For relatedness analysis, Identity-By-Descent (IBD) estimation in [SNPRelate](http://www.bioconductor.org/packages/release/bioc/html/SNPRelate.html) can be done by the method of moments (MoM) (Purcell et al., 2007).

```{r}
# YRI samples
sample.id <- seqGetData(genofile, "sample.id")
YRI.id <- sample.id[pop.code == "YRI"]
```

```{r fig.width=5, fig.height=5, fig.align='center'}
# Estimate IBD coefficients
ibd <- snpgdsIBDMoM(genofile, sample.id=YRI.id, maf=0.05, missing.rate=0.05, num.thread=2)

# Make a data.frame
ibd.coeff <- snpgdsIBDSelection(ibd)
head(ibd.coeff)

plot(ibd.coeff$k0, ibd.coeff$k1, xlim=c(0,1), ylim=c(0,1), xlab="k0", ylab="k1", main="YRI samples (MoM)")
lines(c(0,1), c(1,0), col="red", lty=2)
```


## Identity-By-State Analysis

For $n$ study individuals, `snpgdsIBS()` can be used to create a $n \times n$ matrix of genome-wide average IBS pairwise identities.

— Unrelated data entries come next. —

-- ==== Sys2Proof/Syntax.lean ====
section
/-! DEFINITION. The commands of the ZM7160 model: one constructor for each row of the table of operations and events, and
the types of their operands. A command names the instance it concerns and carries what comes from outside the device:
the word written, the cells of a bitstream, the level of a ball, what an error-correcting code reports. -/

namespace Sys2Proof

/-- Who reads or writes a register: a core, at its privilege, a management port (port 4 is the debug port), or a Ladle
engine (R160, R441, R465). -/
inductive Requester where
  | core (c : Fin 16) (user : Bool)
  | port (p : Fin 5)
  | ladle (n : Fin 8)
deriving DecidableEq, Repr

/-- What is broken in the comparator of a pair (R364): the compared bits whose node is broken, so that a difference in one of them
exercises it, and the groups that a stuck node makes report two equal rails, with the level of both. -/
structure Comparator where
  broken : BitVec 314
  stuck : List (Fin 6 × Bool)
deriving DecidableEq, Repr

/-- What a boot, at power-good or at a DORMANT exit (R93), meets that its bytes do not say: pairs whose comparator is broken
(R365), an uncorrectable flash read in steps 2 to 4 of block A (bit 0) or block B (bit 1) (R382), and whether PCIE_REFCLK toggles
(R95). -/
structure BootReport where
  injection : List (Fin 8 × Comparator)
  badRead : BitVec 2
  pcieRef : Bool
deriving DecidableEq, Repr

/-- What power-good meets: its boot, and the straps that it samples: bit b is 1 when IOV_SEL_b is tied to GND (R63). -/
structure PowerReport where
  boot : BootReport
  straps : BitVec 12
deriving DecidableEq, Repr

/-- A holding cause of R83 other than the RESET_N pin. -/
inductive HoldCause where
  | thermal
  | clock
deriving DecidableEq, Repr

/-- A wake event (R56): a source that rises at a controller, a rising edge of the WAKE ball, or PM.ALARM. -/
inductive WakeCause where
  | interrupt (c : Fin 16) (source : Fin 384)
  | ball
  | alarm
deriving DecidableEq, Repr

/-- One bit period of a stream as it arrives (R115, R116, R120): one level throughout, which is the bit of an on-chip
modulator; the synchronised level of XB_nn_DAT at the mc edges before the cell's rising edge, latest first, and at each mc edge from
it on, the last of either lasting; or a bit period in which the stream's RUNNING is 0. -/
inductive StreamCell where
  | level (high : Bool)
  | samples (before : List Bool) (levels : List Bool)
  | idle
deriving DecidableEq, Repr

/-- Cells that arrive at an external bitstream input XB_nn (R120, R121). -/
structure InputCells where
  input : Fin 64
  cells : List StreamCell
deriving DecidableEq, Repr

/-- What the ECC of a law engine's store reports for one operation (R224): nothing, a corrected error, an uncorrectable
error in the program slot, or one in a state word. -/
inductive LawEcc where
  | none | corrected | program | word
deriving DecidableEq, Repr

/-- What the ECC of the Law Table reports for an entry (R224). -/
inductive TableEcc where
  | none | corrected | fatal
deriving DecidableEq, Repr

/-- What the ECC of a memory word reports (R262, R335, R382, R398). -/
inductive WordEcc where
  | none | corrected | uncorrectable
deriving DecidableEq, Repr

/-- What the scrubber's command brings: what the ECC reports of the word that the scrubber reads; or an error that has struck the word
or line at the address, which the next read of it meets, be it of a core, a Ladle, the session engine or the scrubber (R262, R335,
R382, R398; log entry 104). -/
inductive ScrubReport where
  | none | corrected | uncorrectable
  | struck (ecc : WordEcc)
deriving DecidableEq, Repr

/-- What meets the fill of an instruction-cache line (R261, R262, R335, R382): what the ECC reports of the first word it reads; or a
parity error in the line that the cache holds. -/
inductive LineReport where
  | none | corrected | uncorrectable | parity
deriving DecidableEq, Repr

/-- What a load meets when its data returns: what the ECC of its words reports, and the word that the checker of a locked pair
samples where it samples again (R277, R366). -/
structure LoadReport where
  ecc : WordEcc
  sample : Option Word
deriving DecidableEq, Repr

/-- Whether the lines that a flash command programmed, and the block that it erased, pass verification (R387, R390). -/
structure FlashReport where
  verified : Bool
  erased : Bool
deriving DecidableEq, Repr

/-- What a fault makes of the comparison of one instruction of a locked pair (R363, R364): the compared bits it inverts, in a
core, in a delay register or on their way, counted from group 0 upward, and what is broken in the comparator. -/
structure CmpReport where
  flips : BitVec 314
  comparator : Comparator
deriving DecidableEq, Repr

/-- Where a value that lands in a PWM shadow register comes from (R241): a store of DUTY_A to DUTY_D, PERIOD or PHASE
(register r of R241, 0 to 5); the oldest shadow write of a law engine; or a token at the group's shadow
endpoint. -/
inductive ShadowSource where
  | store (g : Fin 48) (r : Fin 6) (value : Word)
  | law (n : Fin 32)
  | token (g : Fin 48)
deriving DecidableEq, Repr

/-- The transfer instants of R241: the rc after a shadow landed, the rc before a period boundary, and a heat start. -/
inductive TransferKind where
  | landed | beforeBoundary | heat
deriving DecidableEq, Repr

/-- A core register that the debug port writes (R375). -/
inductive DebugReg where
  | control (n : Byte)
  | pc
  | frame (r : Fin 16)
deriving DecidableEq, Repr

/-- A Twiast timestamp (R407): time-base bits [31:0], then a fine fraction of 0 to 63. -/
abbrev Stamp := BitVec 38

/-- A control flit that a port's own schedule makes due (R405, R415, R417, R418). -/
inductive ControlDue where
  | link | audit | align | init
deriving DecidableEq, Repr

/-- An address that an Ethernet frame is sent to (R436). -/
inductive NetAddr where
  | ipv4 (addr : Word)
  | ipv6 (addr : BitVec 128)
deriving DecidableEq, Repr

/-- A management request (R438, R439), but for its CODE, which the command names: bytes 1 to 7 of its header, its payload and its CRC-32;
on an Ethernet port, the address and UDP port it came from, and those it is sent to; and what the ECC reports for each word that
a READ of it reads, in order (none where the list ends). -/
structure MgmtReq where
  tag : Byte
  length : BitVec 16
  result : Byte
  zeros : BitVec 24
  payload : List Byte
  crc : Word
  source : BitVec 144
  dest : NetAddr
  destPort : BitVec 16
  ecc : List WordEcc
deriving DecidableEq, Repr

/-- A host link (R434, R435). -/
inductive HostLink where
  | pcie
  | eth (n : Fin 2)
deriving DecidableEq, Repr

/-- The loss of a host link, and whether its reference clock is lost with it (R95, R434). -/
structure LinkLoss where
  link : HostLink
  reference : Bool
deriving DecidableEq, Repr

/-- What a host link has come to (R95, R435): its bring-up is complete, or, for PCIe, only PCIE_REFCLK has begun to toggle. -/
structure LinkRise where
  link : HostLink
  complete : Bool
deriving DecidableEq, Repr

/-- What a multiplexed ball comes to: its level; the enabled events that the controllers of sources 70 to 110 report then, source
70 in bit 0 (R326, R449); and, where the level ends a frame of a serial interface, what was received: a character of a UART in bits
[7:0], or the position of a serial-absolute interface (R432). -/
structure BallChange where
  high : Bool
  events : BitVec 41
  received : Option Word
deriving DecidableEq, Repr

/-- A management-address register of an Ethernet port (R436). -/
inductive MgmtReg where
  | ctrl
  | ipv4
  | ipv6 (k : Fin 4)
  | macLo
  | macHi
deriving DecidableEq, Repr

/-- A request for the Ethernet address of a management port (R436): ARP, or IPv6 Neighbor Discovery. -/
inductive AddressQuery where
  | arp (addr : Word)
  | neighbour (addr : BitVec 128)
deriving DecidableEq, Repr

/-- How the test of a region ends (R456, R457). -/
inductive AssayResult where
  | pass | fail | restoreFail
deriving DecidableEq, Repr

To perform cluster analysis on the $n \times n$ matrix of genome-wide IBS pairwise distances, and determine the groups by a permutation score:

```{r fig.width=5, fig.height=5, fig.align='center'}
set.seed(1000)
ibs.hc <- snpgdsHCluster(snpgdsIBS(genofile, num.thread=2))
```

Here is the population information we have known:
```{r fig.width=10, fig.height=5, fig.align='center'}
# Determine groups of individuals by population information
rv <- snpgdsCutTree(ibs.hc, samp.group=as.factor(colors[pop.code]))

plot(rv$dendrogram, leaflab="none", main="1KG Phase 1, chromosome 22",
    edgePar=list(col=rgb(0.5,0.5,0.5,0.75), t.col="black"))
legend("bottomleft", legend=legend.text, col=1:length(legend.text), pch=19, cex=0.75, ncol=4)
```


```{r}
# close the GDS file
seqClose(genofile)
```


# Integration with SeqVarTools

An R/Bioconductor package [SeqVarTools](http://www.bioconductor.org/packages/release/bioc/html/SeqVarTools.html) is available on Bioconductor, which defines S4 classes and methods for other common operations and analyses on SeqArray datasets.



# Resources

1. CoreArray C++ project: [http://corearray.sourceforge.net/](http://corearray.sourceforge.net/)
2. gdsfmt R package: [http://github.com/zhengxwen/gdsfmt](http://github.com/zhengxwen/gdsfmt), [http://www.bioconductor.org/packages/release/bioc/html/gdsfmt.html](http://www.bioconductor.org/packages/release/bioc/html/gdsfmt.html)
3. SeqArray R package: [http://github.com/zhengxwen/SeqArray](http://github.com/zhengxwen/SeqArray), [http://www.bioconductor.org/packages/release/bioc/html/SeqArray.html](http://www.bioconductor.org/packages/release/bioc/html/SeqArray.html)
4. SNPRelate R package: [http://github.com/zhengxwen/SNPRelate](http://github.com/zhengxwen/SNPRelate), [http://www.bioconductor.org/packages/release/bioc/html/SNPRelate.html](http://www.bioconductor.org/packages/release/bioc/html/SNPRelate.html)


# Session Information

```{r}
sessionInfo()
```



# References

1. Purcell S, Neale B, Todd-Brown K, et al., 2007. PLINK: a tool set for whole-genome association and population-based linkage analyses. American Journal of Human Genetics, 81(3):559-75.